Dear all,
I am interested in a scenario where I want to host two guest OSes above a bare-metal hypervisor on an ARM mobile platform. The total available memory platform is 4GB where I want to expose exclusively 2 GB of continuous RAM to each guest OS. Could you please guide me through my two below concerns:
1- in case I change the FDT (device tree) of each guest OS to reflect exclusively 2 GB of continuous memory, can I be assured that the kernel of the guest OS will only access these 2 GB, and further it is not even aware of the existence of the other 2 GB of the memory on the platform?
2- I prefer that each guest OS manage directly its memory without the intervention of the host hypervisor (in other words the guest physical address reflect the actual hypervisor physical address), in such scenario can I resort to a XenARM-like hypervisor and just disable the second stage translation in the Xen hypervisor code? Would that work or is there actually a better way to do it? Please share your experience
Best wishes.
Thanks Daith,
Yes, my intention is to remove the hypervisor translation tables so that the output of the first stage translation (intermediate physical address IPA) is directly equivalent to the machine physical address i.e. no hypervisor second stage translation. And further, each of the two guest OSes can see/access only portion of the physical memory by modifying the device tree. My point is not only for performance (though performance is one of the benefits I believe ).
I am only interested in unmodified kernel, without any kind of paravirtualization.
What do you exactly mean by stages are separately changed? is that TLB translations? in such case wouldn't performance depend on the workload memory access patterns? e.g. regularity and locality of memory accesses?
Please let me know (ARM community) what do you exactly think about my initial two questions as those are very fundamental for my project. My initial experimentation and slight code modification seem somehow encouraging but not very sure
Thank you so much.
One of the advantages of stage 2 translation is that it prevents a guest (accidentally or maliciously) accessing the resources of other guests or the Hypervisor. Without it you are relying on the two guests being well behaved. I think it fair to say that it is unlikely that an OS would map in addresses that it believed didn't have anything at them, but certainly not impossible. The question becomes why are you using virtualization to give you two guests in the first place? If, for example, it was for sandboxing then relying on them being well behaved doesn't seem like a great idea.

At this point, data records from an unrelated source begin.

theorem settleHold_keeps (s : State) (p : Fin 11) :
    ((settleHold s p).span.ports[p]).rx = (s.span.ports[p]).rx ∧ ((settleHold s p).span.ports[p]).rxSeq = (s.span.ports[p]).rxSeq
     ∧ OnlyPort p s (settleHold s p) ∧ Touches [.tbl, .span] s (settleHold s p) ∧ (settleHold s p).out = s.out := by
  unfold settleHold; dsimp only
  split
  · refine ⟨by rw [port_congr (updateRoutes_span _) p, modPort_same]; rfl, by rw [port_congr (updateRoutes_span _) p, modPort_same]; rfl, (OnlyPort.mod _ _ _).trans (OnlyPort.of_span (updateRoutes_span _)), ((modPort_touches _ _ _).mono (by decide)).trans ((updateRoutes_tt _).mono (by decide)), by rw [updateRoutes_out]; rfl⟩
  · exact ⟨rfl, rfl, OnlyPort.refl _ _, Touches.refl _ _, rfl⟩

theorem emits_keep {α : Type} (f : α → Out) (l : List α) (s : State) : (l.foldl (fun t a => emit t (f a)) s).span = s.span ∧ Touches [.out] s (l.foldl (fun t a => emit t (f a)) s)
    ∧ (∀ o ∈ s.out, o ∈ (l.foldl (fun t a => emit t (f a)) s).out) := by
  induction l generalizing s with
  | nil => exact ⟨rfl, Touches.refl _ _, fun _ h => h⟩
  | cons a l ih =>
    rw [List.foldl_cons]
    obtain ⟨h1, h2, h3⟩ := ih (emit s (f a))
    refine ⟨h1, Touches.trans (t := emit s (f a)) ?_ h2, fun o ho => h3 o (List.mem_append_left _ ho)⟩
    intro p hp; cases p <;> first | exact absurd (by decide) hp | rfl

theorem resend_keeps (s : State) (p : Fin 11) :
    ((resendFrames s p).span.ports[p]).rx = (s.span.ports[p]).rx ∧ ((resendFrames s p).span.ports[p]).rxSeq = (s.span.ports[p]).rxSeq
     ∧ OnlyPort p s (resendFrames s p) ∧ Touches [.out, .span, .colo] s (resendFrames s p) ∧ (∀ o ∈ s.out, o ∈ (resendFrames s p).out) := by
  unfold resendFrames; dsimp only
  obtain ⟨h1, h2, h3⟩ := emits_keep (fun f : BitVec 16 × SpanPacket => Out.span p f.2) (s.span.ports[p]).replay s
  refine ⟨?_, ?_, ?_, ?_, h3⟩
  · show ((modPort _ p _).span.ports[p]).rx = _
    rw [modPort_same, port_congr h1 p]
  · show ((modPort _ p _).span.ports[p]).rxSeq = _
    rw [modPort_same, port_congr h1 p]
  · exact (OnlyPort.of_span h1).trans (OnlyPort.mod _ _ _)
  · refine (h2.mono (by decide)).trans ?_
    intro p hp; cases p <;> first | exact absurd (by decide) hp | rfl

theorem takeAck_keeps (s : State) (p : Fin 11) (fr : SpanFrame) :
    ((takeAck s p fr).span.ports[p]).rx = (s.span.ports[p]).rx ∧ ((takeAck s p fr).span.ports[p]).rxSeq = (s.span.ports[p]).rxSeq
     ∧ OnlyPort p s (takeAck s p fr) ∧ (∀ o ∈ s.out, o ∈ (takeAck s p fr).out) := by
  let s1 := modPort s p (fun y => { y with replay := dropAcked fr.ack (s.span.ports[p]).replay, tries := if (dropAcked fr.ack (s.span.ports[p]).replay).length < y.replay.length then 0 else y.tries })
  have e1 : (s1.span.ports[p]).rx = (s.span.ports[p]).rx ∧ (s1.span.ports[p]).rxSeq = (s.span.ports[p]).rxSeq := by
    simp only [s1]; rw [modPort_same]; exact ⟨rfl, rfl⟩
  let s2 := if fr.nak then resendFrames s1 p else s1
  have e2 : (s2.span.ports[p]).rx = (s1.span.ports[p]).rx ∧ (s2.span.ports[p]).rxSeq = (s1.span.ports[p]).rxSeq ∧ OnlyPort p s1 s2 ∧ (∀ o ∈ s1.out, o ∈ s2.out) := by
    simp only [s2]; split
    · obtain ⟨a, b, c, d, e⟩ := resend_keeps s1 p; exact ⟨a, b, c, e⟩
    · exact ⟨rfl, rfl, OnlyPort.refl _ _, fun _ h => h⟩
  obtain ⟨⟨q, w, k, h1⟩, h2, h3, h4⟩ := pumpPort_keeps (s.span.ports[p]).txq.length s2 p
  obtain ⟨g1, g2, g3, g4, g5⟩ := settleHold_keeps (pumpPort (s.span.ports[p]).txq.length s2 p) p
  have ht : takeAck s p fr = settleHold (pumpPort (s.span.ports[p]).txq.length s2 p) p := rfl
  rw [ht]
  refine ⟨?_, ?_, (OnlyPort.mod _ _ _).trans (e2.2.2.1.trans (h2.trans g3)), fun o ho => ?_⟩
  · rw [g1, h1]; exact e2.1.trans e1.1
  · rw [g2, h1]; exact e2.2.1.trans e1.2
  · rw [g5]; exact h4 o (e2.2.2.2 o ho)


/-! ### Dictionary entries past an event -/


theorem deliverEvent_ent (s : State) (e : Event) (i : Nat) : (deliverEvent s e i).colo.ent = s.colo.ent := by
  unfold deliverEvent
  split
  · rfl
  · split
    · unfold sendColo; dsimp only
      split
      · rfl
      · split <;> rfl
    · rfl
theorem sendEvent_ent (s : State) (e : Event) : (sendEvent s e).colo.ent = s.colo.ent := by
  unfold sendEvent
  generalize List.range s.colo.subs.length = l
  induction l generalizing s with
  | nil => rfl
  | cons a l ih => rw [List.foldl_cons, ih, deliverEvent_ent]
theorem notifyEvent_ent (s : State) (a b c : Nat) : (notifyEvent s a b c).colo.ent = s.colo.ent := by
  unfold notifyEvent
  split
  · rfl
  · dsimp only
    split
    · rfl
    · rw [sendEvent_ent]
theorem irq_colo (s : State) (k : Nat) : (irq s k).colo = s.colo :=
  (irq_touch (qs := [.cores]) s k (by decide) (Touches.refl _ s)) .colo (by decide)

theorem raise_ent (s : State) (a b c : Nat) : (raise s a b c).colo.ent = s.colo.ent := by
  unfold raise; rw [notifyEvent_ent, irq_colo]

theorem raise_entN (s : State) (a b c i j : Nat) : entN (raise s a b c) i j = entN s i j := by
  have h : Touches [.out, .cores, .colo] s (raise s a b c) := raise_touch (qs := [.out, .cores, .colo]) s a b c (by decide) (by decide) (by decide) (Touches.refl _ s)
  exact entN_congr (h .build (by decide)) (h .dieIndex (by decide)) (raise_ent _ _ _ _) _ _

end Sys2Proof
end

Second stage translation does not need to be a big overhead, and it doesn't stop you from having flat mapped addresses (i.e. IPA==PA). You said you want to give each guest 2GB of contiguous RAM. The translation table format gives the option of 1GB blocks, so that's just two entries.
The overheads of the extra translation are very small, the second stage will be cached and the whole translation will be cached after the first access. What you are talking about is a very difficult thing to do which is the reason the hardware was put in. To ensure the guest OSs do not access other areas you'd need to make any translation tables inaccessible to the guest OS and interpret any access in the hypervisor. As opposed to that the TLB does not even have to be flushed when switching between guest OS's as the VMID can be used to identify each OS.